Temperature effect on the material removal mechanism of soft-brittle crystals at nano/micron scale

Abstract

Soft-brittle crystals, e.g. KH2PO4 (KDP), are difficult-to-cut due to their high brittleness which can easily generate crack during the machining process. The conventional method to machine this kind of material is by inducing ductile cutting mechanism at room temperature with ultra-precision machining, which can only remove materials at nanoscale level and hence yields very low material removal rate. While some thermal-assisted processes have been recently attempted to improve the machinability of some difficult-to-cut materials, e.g. ceramics, there is no systematic understanding of the temperature effect on material removal mechanism of soft-brittle KDP crystals yet. In this work, the temperature effect on the material removal mechanism has been investigated for the first time using nano-scratch technique. While a decreased hardness and elastic modulus have been observed with the increase of temperature, an increase of fracture toughness has been revealed with a contradictory tendency, indicating a higher capacity of plastic deformation at elevated temperature. In contrast to the almost totally brittle scratch at room temperature (RT) caused by crack propagation and edge chipping, the scratch at 170 °C can achieve more ductile-regime surfaces with a larger critical undeformed cutting depth (3.61 μm), e.g. a significant increase of 8.60 times compared with that at RT (0.42 μm).

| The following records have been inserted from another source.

-- ==== Sys2Proof/Machine/Operands.lean ====
section
/-! DEFINITION. Operands.lean: descriptors, layouts and element addresses (R163 to R169, R423), reach and bounds (R87, R172),
the write-aliasing check (R173), and reading and writing elements through the spaces, the read cache included (R97). -/

namespace Sys2Proof.Machine

/-- A descriptor: SD (R163) or GD (R164). `base` is a device virtual address, `off` its place in the record. -/
structure Desc where
  glob : Bool
  off : Nat
  base : Nat
  dtype : Nat
  layout : Nat
  param : Nat
  e0 : Nat
  e1 : Nat
  e2 : Nat
  e3 : Nat
  s0 : Int
  s1 : Int
  s2 : Int
  s3 : Int
  scaleOff : Int
  deriving DecidableEq, Repr

def sdAt (b : Bytes) (o : Nat) : Desc :=
  { glob := false, off := o, base := spadBase + u32 b o, dtype := u8 b (o + 4), layout := u8 b (o + 5), param := u16 b (o + 6),
    e0 := u16 b (o + 8), e1 := u16 b (o + 10), e2 := u16 b (o + 12), e3 := u16 b (o + 14),
    s0 := signed 16 (u16 b (o + 16)), s1 := signed 16 (u16 b (o + 18)), s2 := signed 16 (u16 b (o + 20)),
    s3 := signed 16 (u16 b (o + 22)), scaleOff := 0 }

def gdAt (b : Bytes) (o : Nat) : Desc :=
  { glob := true, off := o, base := u64 b o, dtype := u8 b (o + 8), layout := u8 b (o + 9), param := u16 b (o + 10),
    e0 := u16 b (o + 12), e1 := u16 b (o + 14), e2 := u16 b (o + 16), e3 := u16 b (o + 18),
    s0 := signed 32 (u32 b (o + 20)), s1 := signed 32 (u32 b (o + 24)), s2 := signed 32 (u32 b (o + 28)),
    s3 := signed 32 (u32 b (o + 32)), scaleOff := signed 32 (u32 b (o + 36)) }

def Desc.size (d : Desc) : Nat := if d.glob then 40 else 24

def Desc.type (d : Desc) : Dtype := (Dtype.ofCode d.dtype).getD .fp32

/-- Bits of one element; in layout 6 an element is one byte (R423). -/
def Desc.width (d : Desc) : Nat := if d.layout = 6 then 8 else d.type.width

def Desc.sub (d : Desc) : Bool := decide (d.type.width < 8)

def Desc.empty (d : Desc) : Bool := decide (d.e0 = 0) || decide (d.e1 = 0) || decide (d.e2 = 0) || decide (d.e3 = 0)

/-- Pack parameters (R163): elements per group, E4M3 scales. -/
def Desc.group (d : Desc) : Nat := 32 * 2 ^ bits d.param 1 0
def Desc.e4Scale (d : Desc) : Bool := bit d.param 2

def Dtype.packBytes (t : Dtype) : Nat := 32 + 1024 * t.width / 8

/-! ### Field and consistency requirements -/

/-- Requirements on the fields alone (R140, R163, R164). -/
def Desc.fields (d : Desc) : List (Nat × Bool) :=
  let paramOk := if d.layout = 4 then decide (bits d.param 1 0 ≠ 3) && decide (d.param < 8) else decide (d.param = 0)
  if d.glob then
    [(d.off, decide (d.base < 2 ^ 48)), (d.off + 8, (Dtype.ofCode d.dtype).isSome), (d.off + 9, decide (d.layout ≤ 6)),
     (d.off + 10, paramOk), (d.off + 36, decide (d.layout = 5) || decide (d.scaleOff = 0))]
  else
    [(d.off, decide (d.base - spadBase < 2 ^ 30)), (d.off + 4, (Dtype.ofCode d.dtype).isSome),
     (d.off + 5, decide (d.layout ≤ 6)), (d.off + 6, paramOk)]

def stridePos (d : Desc) (k : Nat) : Nat := if d.glob then d.off + 20 + 4 * k else d.off + 16 + 2 * k

def divides (k : Nat) (v : Int) : Bool := decide (v % (k : Int) = 0)

/-- Bytes of a data row in layout 5. A row whose elements make no whole number of bytes is filled up to one, so that each row begins at a byte
(DESIGN CHOICE, log 47; R165 says only that the data are dense). -/
def Desc.mxRow (d : Desc) : Nat := (d.e0 * d.type.width + 7) / 8

def Desc.mxRows (d : Desc) : Nat := d.e1 * d.e2 * d.e3

/-- First byte of the MX scale array (R168). -/
def Desc.mxScales (d : Desc) : Int :=
  if d.glob then (d.base : Int) + d.scaleOff else (spadBase + roundUp (d.base - spadBase + d.mxRows * d.mxRow) 32 : Nat)

/-- Lowest and highest sum of a dimension's steps. -/
def span (n : Nat) (s : Int) : Int × Int := (min 0 (((n : Int) - 1) * s), max 0 (((n : Int) - 1) * s))

/-- A byte range of virtual addresses, from lo for len bytes. -/
abbrev VaRange := Int × Nat

/-- Byte range of the data rows in layout 5. -/
def Desc.mxData (d : Desc) : VaRange :=
  if d.glob then
    let a := span d.e1 d.s1; let b := span d.e2 d.s2; let c := span d.e3 d.s3
    (d.base + a.1 + b.1 + c.1, (a.2 + b.2 + c.2 - a.1 - b.1 - c.1).toNat + d.mxRow)
  else (d.base, d.mxRows * d.mxRow)

def Desc.mxScaleBytes (d : Desc) : Nat := d.mxRows * cdiv d.e0 32

def rangesMeet (a b : VaRange) : Bool :=
  decide (0 < a.2) && decide (0 < b.2) && decide (a.1 < b.1 + b.2) && decide (b.1 < a.1 + a.2)

/-- The MX scale array of a GD meets a data row of the same descriptor (R168). -/
def Desc.mxOverlap (d : Desc) : Bool :=
  rangesMeet d.mxData (d.mxScales, d.mxScaleBytes)
    && (List.range d.e3).any (fun i3 => (List.range d.e2).any (fun i2 => (List.range d.e1).any (fun i1 =>
      rangesMeet ((d.base : Int) + i1 * d.s1 + i2 * d.s2 + i3 * d.s3, d.mxRow) (d.mxScales, d.mxScaleBytes))))

/-- Consistency requirements of one descriptor (R165 to R168, R188). -/
def Desc.consistent (d : Desc) : List (Nat × Bool) :=
  let m : Nat := if d.type.width = 4 then 2 else if d.type.width = 6 then 4 else 1
  let typeOff := if d.glob then d.off + 8 else d.off + 4
  let align :=
    match d.layout with
    | 0 | 1 => divides (max 1 (d.type.width / 8)) d.base
    | 6 => true
    | _ => divides 32 d.base
  [(typeOff, if d.layout = 4 ∨ d.layout = 5 then d.type.packable else true), (d.off, align)] ++
  match d.layout with
  | 0 | 1 =>
    if d.sub then
      [(stridePos d 0, decide (d.s0 = 1))] ++
        (if d.glob then [] else [(stridePos d 1, divides m d.s1), (stridePos d 2, divides m d.s2), (stridePos d 3, divides m d.s3)])
    else []
  | 2 | 3 =>
    [(stridePos d 0, decide (d.s0 = 0)), (stridePos d 1, decide (d.s1 = 0))] ++
      (if d.glob then [] else [(stridePos d 2, divides m d.s2), (stridePos d 3, divides m d.s3)])
  | 4 =>
    [(stridePos d 0, decide (d.s0 = 0))] ++
      (if d.glob then [(stridePos d 1, divides 32 d.s1), (stridePos d 2, divides 32 d.s2), (stridePos d 3, divides 32 d.s3)] else [])
  | 5 =>
    if d.glob then
      [(stridePos d 0, decide (d.s0 = 0)), (d.off + 36, !d.mxOverlap)]
    else
      [(stridePos d 0, decide (d.s0 = 0)), (stridePos d 1, decide (d.s1 = 0)), (stridePos d 2, decide (d.s2 = 0)),
       (stridePos d 3, decide (d.s3 = 0))]
  | _ => []

/-! ### Element addresses (R165) -/

/-- An index (i0, i1, i2, i3). -/
structure Ix where
  i0 : Nat
  i1 : Nat
  i2 : Nat
  i3 : Nat
  deriving DecidableEq, Repr

/-- Bits that one step of stride k counts. -/
def Desc.unit (d : Desc) (k : Nat) : Int :=
  match d.layout with
  | 4 => if d.glob then 8 else (d.type.packBytes * 8 : Nat)
  | 6 => 8
  | _ => if d.glob then (if d.sub && decide (k = 0) then (d.width : Int) else 8) else (d.width : Int)

/-- Bit address of an element. -/
def Desc.bitAddr (d : Desc) (x : Ix) : Int :=
  let b : Int := (d.base : Int) * 8
  let high : Int := x.i2 * d.s2 * d.unit 2 + x.i3 * d.s3 * d.unit 3
  match d.layout with
  | 1 => b + x.i1 * d.s0 * d.unit 0 + x.i0 * d.s1 * d.unit 1 + high
  | 2 =>
    let t := x.i1 / 64 * cdiv d.e0 64 + x.i0 / 64
    b + (t * 4096 + x.i1 % 64 * 64 + x.i0 % 64 : Nat) * (d.width : Int) + high
  | 3 =>
    let t := x.i1 / 32 * cdiv d.e0 32 + x.i0 / 32
    b + (t * 1024 + x.i1 % 32 * 32 + x.i0 % 32 : Nat) * (d.width : Int) + high
  | 4 =>
    b + (x.i0 / 1024 * d.type.packBytes * 8 + 256 + x.i0 % 1024 * d.width : Nat) + x.i1 * d.s1 * d.unit 1 + high
  | 5 =>
    if d.glob then b + (x.i1 * d.s1 + x.i2 * d.s2 + x.i3 * d.s3) * 8 + (x.i0 * d.width : Nat)
    else b + ((x.i1 + d.e1 * (x.i2 + d.e2 * x.i3)) * d.mxRow * 8 + x.i0 * d.width : Nat)
  | _ => b + x.i0 * d.s0 * d.unit 0 + x.i1 * d.s1 * d.unit 1 + high

/-- Byte address of an element's scale byte (layouts 4 and 5). -/
def Desc.scaleAddr (d : Desc) (x : Ix) : Int :=
  if d.layout = 4 then
    (d.base : Int) + (x.i0 / 1024 * d.type.packBytes + x.i0 % 1024 / d.group : Nat)
      + (x.i1 * d.s1 * d.unit 1 + x.i2 * d.s2 * d.unit 2 + x.i3 * d.s3 * d.unit 3) / 8
  else d.mxScales + ((x.i1 + d.e1 * (x.i2 + d.e2 * x.i3)) * cdiv d.e0 32 + x.i0 / 32 : Nat)

/-- All indices of a box, dimension 0 fastest. -/
def box (e0 e1 e2 e3 : Nat) : List Ix :=
  (List.range e3).flatMap fun i3 => (List.range e2).flatMap fun i2 => (List.range e1).flatMap fun i1 =>
    (List.range e0).map fun i0 => { i0 := i0, i1 := i1, i2 := i2, i3 := i3 }

def Desc.all (d : Desc) : List Ix := box d.e0 d.e1 d.e2 d.e3

/-! ### Bounds (R172) -/

/-- Extents of a box of elements, dimension 0 first. -/
structure Ext where
  n0 : Nat
  n1 : Nat
  n2 : Nat
  n3 : Nat
  deriving DecidableEq, Repr

def Desc.ext (d : Desc) : Ext := { n0 := d.e0, n1 := d.e1, n2 := d.e2, n3 := d.e3 }

def Ext.empty (n : Ext) : Bool := decide (n.n0 = 0) || decide (n.n1 = 0) || decide (n.n2 = 0) || decide (n.n3 = 0)

/-- Byte ranges that the elements of a descriptor within a box span, with their scales; `pad`: pad positions are written too. -/
def Desc.rangesIn (d : Desc) (n : Ext) (pad : Bool) : List VaRange :=
  if d.empty || n.empty then []
  else
    let c := span n.n2 (d.s2 * d.unit 2)
    let e := span n.n3 (d.s3 * d.unit 3)
    let mk := fun (lo hi : Int) => [((lo / 8 : Int), ((hi + 7) / 8 - lo / 8).toNat)]
    let b : Int := (d.base : Int) * 8
    match d.layout with
    | 2 | 3 =>
      let side := if d.layout = 2 then 64 else 32
      let last := d.bitAddr { i0 := n.n0 - 1, i1 := n.n1 - 1, i2 := 0, i3 := 0 } + d.width
      let hi := if pad then b + (cdiv d.e0 side * cdiv d.e1 side * side * side * d.width : Nat) else last
      mk (b + c.1 + e.1) (hi + c.2 + e.2)
    | 4 =>
      let a := span n.n1 (d.s1 * d.unit 1)
      let hi := if pad then b + (cdiv d.e0 1024 * d.type.packBytes * 8 : Nat)
        else d.bitAddr { i0 := n.n0 - 1, i1 := 0, i2 := 0, i3 := 0 } + d.width
      mk (b + a.1 + c.1 + e.1) (hi + a.2 + c.2 + e.2)
    | 5 =>
      if n = d.ext then [d.mxData, (d.mxScales, d.mxScaleBytes)]
      else
        let last : Ix := { i0 := n.n0 - 1, i1 := n.n1 - 1, i2 := n.n2 - 1, i3 := n.n3 - 1 }
        let a := span n.n1 d.s1; let b := span n.n2 d.s2; let e := span n.n3 d.s3
        [if d.glob then (d.base + a.1 + b.1 + e.1, (a.2 + b.2 + e.2 - a.1 - b.1 - e.1).toNat + (n.n0 * d.width + 7) / 8)
         else (d.base, ((d.bitAddr last + d.width + 7) / 8 - d.base).toNat),
         (d.mxScales, (d.scaleAddr last + 1 - d.mxScales).toNat)]
    | 1 =>
      let x := span n.n1 (d.s0 * d.unit 0)
      let y := span n.n0 (d.s1 * d.unit 1)
      mk (b + x.1 + y.1 + c.1 + e.1) (b + x.2 + y.2 + c.2 + e.2 + d.width)
    | _ =>
      let x := span n.n0 (d.s0 * d.unit 0)
      let y := span n.n1 (d.s1 * d.unit 1)
      mk (b + x.1 + y.1 + c.1 + e.1) (b + x.2 + y.2 + c.2 + e.2 + d.width)

/-- Byte ranges that all elements of the descriptor span. -/
def Desc.ranges (d : Desc) (pad : Bool) : List VaRange := d.rangesIn d.ext pad

/-! ### The bytes that elements lie in (R171) -/

/-- Spans in the order of their addresses, those that touch or overlap joined. -/
def joinSpans : List VaRange → List VaRange
  | [] => []
  | r :: t =>
    match joinSpans t with
    | [] => [r]
    | x :: l => if x.1 ≤ r.1 + r.2 then (r.1, max r.2 (x.1 + x.2 - r.1).toNat) :: l else r :: x :: l

/-- The bytes of a bit span. -/
def bitBytes (lo : Int) (w : Nat) : VaRange := (lo / 8, ((lo + w + 7) / 8 - lo / 8).toNat)

def sortSpans (l : List VaRange) : List VaRange := joinSpans (mergeSort (fun a b => decide (a.1 ≤ b.1)) l)

/-- The bytes that elements at some indices lie in, their scale bytes included; bytes between them are not touched. -/
def Desc.spans (d : Desc) (l : List Ix) : List VaRange :=
  sortSpans (l.map (fun x => bitBytes (d.bitAddr x) d.width)
    ++ (if d.layout = 4 ∨ d.layout = 5 then l.map (fun x => (d.scaleAddr x, 1)) else []))

/-- The aligned 64-byte units that spans touch: what a transfer engine fetches (R171). -/
def unitsOf (l : List VaRange) : List VaRange :=
  joinSpans (l.map (fun r => (r.1 / 64 * 64, ((r.1 + r.2 + 63) / 64 * 64 - r.1 / 64 * 64).toNat)))

/-- Cluster scratchpad and core scratchpads of a window (R95). -/
def clusterVa (c : Nat) : Nat := spadBase + c * 2 ^ 24
def coreVa (c k : Nat) : Nat := clusterVa c + 0x800000 + k * 0x100000

def within? (r : VaRange) (base len : Nat) : Bool :=
  decide (r.2 = 0) || (decide ((base : Int) ≤ r.1) && decide (r.1 + r.2 ≤ base + len))

/-- Reach of the matrix engines: their core's scratchpad (R87). -/
def reachMe (c k : Nat) (r : VaRange) : Bool := within? r (coreVa c k) 0x100000

/-- Reach of the vector engine: its core's and its cluster's scratchpad; core 0's follows the cluster's (R87, R95). -/
def reachVe (c k : Nat) (r : VaRange) : Bool :=
  within? r (clusterVa c) 0x800000 || reachMe c k r || (decide (k = 0) && within? r (clusterVa c) 0x900000)

/-- Reach of the Mantle's scratchpad operands. -/
def reachMantle (c : Nat) (r : VaRange) : Bool := within? r (clusterVa c) 0x800000

/-- Reach of a transfer engine: every byte has a place in the partition's spaces. -/
def State.reachTe (s : State) (p : Nat) (P : Partition) (r : VaRange) : Bool :=
  decide (r.2 = 0) || (decide (0 ≤ r.1) && (s.segs p P r.1.toNat r.2).isSome)

/-- A range that a command may write: not in the pool range or the metadata area (R75, R231). -/
def Partition.writable (P : Partition) (r : VaRange) : Bool :=
  decide (r.2 = 0) || decide (r.1 < 0) || !P.protectedVa r.1.toNat r.2

/-! ### The write-aliasing check (R173) -/

/-- The innermost footprint, in the unit in which the strides count. -/
def Desc.footprint (d : Desc) : Nat :=
  match d.layout with
  | 2 | 3 =>
    let side := if d.layout = 2 then 64 else 32
    let n := cdiv d.e0 side * cdiv d.e1 side * side * side
    if d.glob then n * d.width / 8 else n
  | 4 => if d.glob then cdiv d.e0 1024 * d.type.packBytes else cdiv d.e0 1024
  | 5 => d.mxRow
  | 6 => 1
  | l =>
    if d.glob then
      (if d.sub then ((if l = 1 then d.e1 else d.e0) * d.type.width + 7) / 8 else d.type.width / 8)
    else 1

/-- Dimensions that remain to be checked: (dimension, extent, absolute stride). -/
def Desc.checked (d : Desc) : List (Nat × Nat × Nat) :=
  let dims : List (Nat × Nat × Nat) :=
    if d.layout = 1 then [(0, d.e0, d.s1.natAbs), (1, d.e1, d.s0.natAbs), (2, d.e2, d.s2.natAbs), (3, d.e3, d.s3.natAbs)]
    else [(0, d.e0, d.s0.natAbs), (1, d.e1, d.s1.natAbs), (2, d.e2, d.s2.natAbs), (3, d.e3, d.s3.natAbs)]
  let covered := fun (k : Nat) =>
    match d.layout with
    | 2 | 3 => decide (k < 2)
    | 4 | 5 => decide (k = 0)
    | 0 => d.glob && d.sub && decide (k = 0)
    | 1 => d.glob && d.sub && decide (k = 1)
    | _ => false
  dims.filter (fun e => !covered e.1 && decide (1 < e.2.1))

def aliasWalk : Nat → List (Nat × Nat × Nat) → Bool
  | _, [] => true
  | sp, (_, n, s) :: t => if s < sp then false else aliasWalk (sp + s * (n - 1)) t

/-- The descriptor passes the check. -/
def Desc.aliasOk (d : Desc) : Bool :=
  if d.empty || (decide (d.layout = 5) && !d.glob) then true
  else aliasWalk d.footprint (sortBy (fun a b => decide (a.2.2 < b.2.2) || (decide (a.2.2 = b.2.2) && decide (a.1 ≤ b.1))) d.checked)

/-! ### Reading and writing elements -/

/-- How a command reads: its partition, who it is, and the cluster whose read cache it uses, if it does. -/
structure Access where
  p : Nat
  P : Partition
  rdr : Reader
  cache : Option Nat
  deriving DecidableEq, Repr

Moreover, the TEM analysis on the subsurface microstructures shows that a great number of nano grits was generated in the subsurface at RT as the result of crack propagation and interaction, while at elevated temperature some crystallographic lattice misaligned structures (LMS) and nano crystals have been brought about due to the nucleation and evolution of thermal-activated dislocations, which explains the higher plasticity of KDP at elevated temperature. The results present in this paper are of great significance for understanding the specific temperature effect on the brittle-to-ductile transition of the cutting mechanism for future designing thermal-involved processes to machine soft-brittle materials.